-- Opening Marker --

-- ==== Sys2Proof/Machine/Core.lean ====
section
/-! DEFINITION. The machine as the host runs it. -/

def Sys2Proof.core : Host.Core := { State := Sys2Proof.Machine.State, Fault := Sys2Proof.Machine.Fault, Refusal := Sys2Proof.Machine.Refusal, step := Sys2Proof.Machine.step, reset := Sys2Proof.Machine.State.reset }
end

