/-- COMPLETION_RECORD_POST writes the record of the oldest command of a queue, once it has completed and the ring has room, at the completion tail, moves
the tail, turns the phase where the tail wraps, and sends the queue's vector where the packet asked for it; HEADER_LATCH_SIGNAL signals the header's latch
of a command that ended with an outcome when every earlier one has completed; LATCH_WAIT_EVAL lets go on what a latch satisfies (a core stalled in WAITL)
and fails what waits on a poisoned one: a stalled core, an engine command at the head of its engine (02 R62-R66; 03 R128, R129, R134). -/
def Obligations.RecordsAndHeaderSignals : Prop :=
  (∀ (q st det res : Nat) (x : Queue) (e : Entry) (s : State) (f : State → State), s.getQueue q = some x → x.es.find? (fun y => !y.posted) = some e →
    e.ph = .done st det res → cplFull x = false →
    f = (fun s =>
      let u := updEntry q e.uid (fun y => { y with posted := true })
        ((writeRecord x (recordBytes s q x e st det res) s).updQueue q (fun y => { y with
          cplTail := (x.cplTail + 1) % 2 ^ x.cplLog2, phase := if (x.cplTail + 1) % 2 ^ x.cplLog2 = 0 then !y.phase else y.phase }))
      sweepQ q (if e.irq then msix x.fn x.vector u else u)) →
    Passes 0 f s → exec (.completionRecordPost q) s = .next (pumpAll (passed 0 f s)))
  ∧ (∀ (q uid : Nat) (x : Queue) (e : Entry) (s : State), s.getQueue q = some x → x.es.find? (fun y => y.uid = uid) = some e → hSigEn e.hdr = true →
    e.sigged = false → e.kind = some .outcome → earlierDone x uid = true →
    exec (.headerLatchSignal q uid) s = .next (pumpAll (sweepQ q (updEntry q uid (fun y => { y with sigged := true })
      (signalLatch (hSigLatch e.hdr) (hSigVal e.hdr) (hSigAdd e.hdr) s)))))
  ∧ (∀ (l : Nat) (s : State), s.core = [] → s.queue = [] → exec (.latchWaitEval l) s = .next (pumpAll s))
  ∧ (∀ (l cl : Nat) (v : Word) (c : Core) (s : State), s.core = [(cl, c)] → s.queue = [] → c.stall = some (l, v) → c.eq = [] → c.brls = [] →
      waitOn s l v = .met → exec (.latchWaitEval l) s = .next (pumpAll { s with core := [(cl, { c with stall := none })] }))
  ∧ (∀ (l cl : Nat) (v : Word) (c : Core) (s : State), s.core = [(cl, c)] → s.queue = [] → c.stall = some (l, v) → c.eq = [] → c.brls = [] →
      waitOn s l v = .failed →
      exec (.latchWaitEval l) s = .next (pumpAll (failWaits l (failCmds l (stopRun cl 0x16 c.pc 0 { s with core := [(cl, { c with stall := none })] })))))
  ∧ ∀ (l cl : Nat) (c : Core) (e : ECmd) (s : State), s.core = [(cl, c)] → s.queue = [] → c.stall = none → c.brls = [] → c.eq = [e] → e.st = .queued →
      e.spec = [] → eWaitEn e.words = true → eWaitLatch e.words = l → e.met = false → waitOn s l e.words.w1 = .failed →
      exec (.latchWaitEval l) s = .next (pumpAll (failWaits l (stopRun cl 0x16 e.pc 0 (poisonEnv e s))))
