-- ==== Sys2Proof/Laws/GoodMem.lean ====
section
/-! SUPPORT. What Machine/Mem.lean leaves as it found it: from a good state every definition there gives a good state. -/

namespace Sys2Proof.Machine

variable {F : Fuse} {P : List Instr}

theorem ueAppend_good {x0 x1 x2 x3 x4 x5} (ha : Good F P x5) : Good F P (ueAppend x0 x1 x2 x3 x4 x5) := by
  unfold ueAppend
  exact State.modEcc_good ha

theorem logUeAt_good {x0 x1 x2} (ha : Good F P x2) : Good F P (logUeAt x0 x1 x2) := by
  unfold logUeAt
  exact eccIrq_good (setUe_good (ueAppend_good ha))

theorem logUe_good {x0 x1 x2} (ha : Good F P x2) : Good F P (logUe x0 x1 x2) := by
  unfold logUe
  exact good_ite (fun y0 => ha) (fun y1 => logUeAt_good ha)

theorem logFarUe_good {x0 x1 x2 x3} (ha : Good F P x3) : Good F P (logFarUe x0 x1 x2 x3) := by
  unfold logFarUe
  exact eccIrq_good (setFarUe_good (ueAppend_good ha))

theorem bucketAdd_good {x0 x1} (ha : Good F P x1) : Good F P (bucketAdd x0 x1) := by
  unfold bucketAdd
  extract_lets -merge +onlyGivenNames s0
  clear_value s0
  apply good_ite
  · exact fun y1 => State.modEcc_good ha
  · intro y2
    extract_lets -merge +onlyGivenNames s3
    have h4 : Good F P s3 := State.modEcc_good ha
    clear_value s3
    exact good_ite (fun y5 => State.modEcc_good h4) (fun y6 => eccIrq_good (setCeOvf_good h4))

theorem countCorr_good {x0 x1} (ha : Good F P x1) : Good F P (countCorr x0 x1) := by
  unfold countCorr
  extract_lets -merge +onlyGivenNames s0
  clear_value s0
  extract_lets -merge +onlyGivenNames s1
  clear_value s1
  extract_lets -merge +onlyGivenNames s2
  clear_value s2
  extract_lets -merge +onlyGivenNames s3
  have h4 : Good F P s3 := State.modEcc_good ha
  clear_value s3
  exact good_ite (fun y5 => h4) (fun y6 => bucketAdd_good (State.modEcc_good h4))

theorem readWord_good {x0 x1 x2} (ha : Good F P x2) : GoodL F P (readWord x0 x1 x2) := by
  unfold readWord
  split
  · rename_i v0 e1
    exact goodL_mk ha
  · rename_i v2 v3 e4
    exact goodL_mk (countCorr_good ha)
  · rename_i v5 v6 e7 e8
    exact goodL_mk (logUe_good ha)

theorem storeWord_good {x0 x1 x2} (ha : Good F P x2) : Good F P (storeWord x0 x1 x2) := by
  unfold storeWord
  exact State.delHealth_good (State.onStackMem_good ha (fun y0 y1 => wf_mwrite _ _ (by assumption)))

theorem writeWord_good {x0 x1 x2} (ha : Good F P x2) : Good F P (writeWord x0 x1 x2) := by
  unfold writeWord
  exact captureWord_good (storeWord_good ha)

theorem rmw_good {x0 x1 x2 x3} (ha : Good F P x3) : Good F P (rmw x0 x1 x2 x3) := by
  unfold rmw
  extract_lets -merge +onlyGivenNames s0
  clear_value s0
  extract_lets -merge +onlyGivenNames s1
  clear_value s1
  extract_lets -merge +onlyGivenNames s2
  have h3 : Good F P s2 := capturePart_good ha
  clear_value s2
  split
  · rename_i v4 e5
    exact storeWord_good h3
  · rename_i v6 v7 e8
    exact storeWord_good (countCorr_good h3)
  · rename_i v9 v10 e11 e12
    exact State.modLb_good (State.putHealth_good (storeWord_good (logUe_good h3)))

theorem wakeFor_good {x0 x1} (ha : Good F P x1) : Good F P (wakeFor x0 x1) := by
  unfold wakeFor
  exact good_ite (fun y0 => State.onWake_good ha) (fun y1 => ha)

theorem reachStack_good {x0 x1} (ha : Good F P x1) : Good F P (reachStack x0 x1) := by
  unfold reachStack
  extract_lets -merge +onlyGivenNames s0
  clear_value s0
  apply good_ite
  · intro y1
    extract_lets -merge +onlyGivenNames s2
    have h3 : Good F P s2 := wakeFor_good ha
    clear_value s2
    exact good_ite (fun y4 => State.onAcc_good h3) (fun y5 => h3)
  · exact fun y6 => ha

theorem reachBank_good {x0 x1} (ha : Good F P x1) : Good F P (reachBank x0 x1) := by
  unfold reachBank
  extract_lets -merge +onlyGivenNames s0
  clear_value s0
  extract_lets -merge +onlyGivenNames s1
  have h2 : Good F P s1 := reachStack_good ha
  clear_value s1
  exact good_ite (fun y3 => State.onAcc_good h2) (fun y4 => h2)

-- Closing Marker --

> What you have to do: Look through the records and give only the number of lines where the string "phase" appears.

> Answer area: 2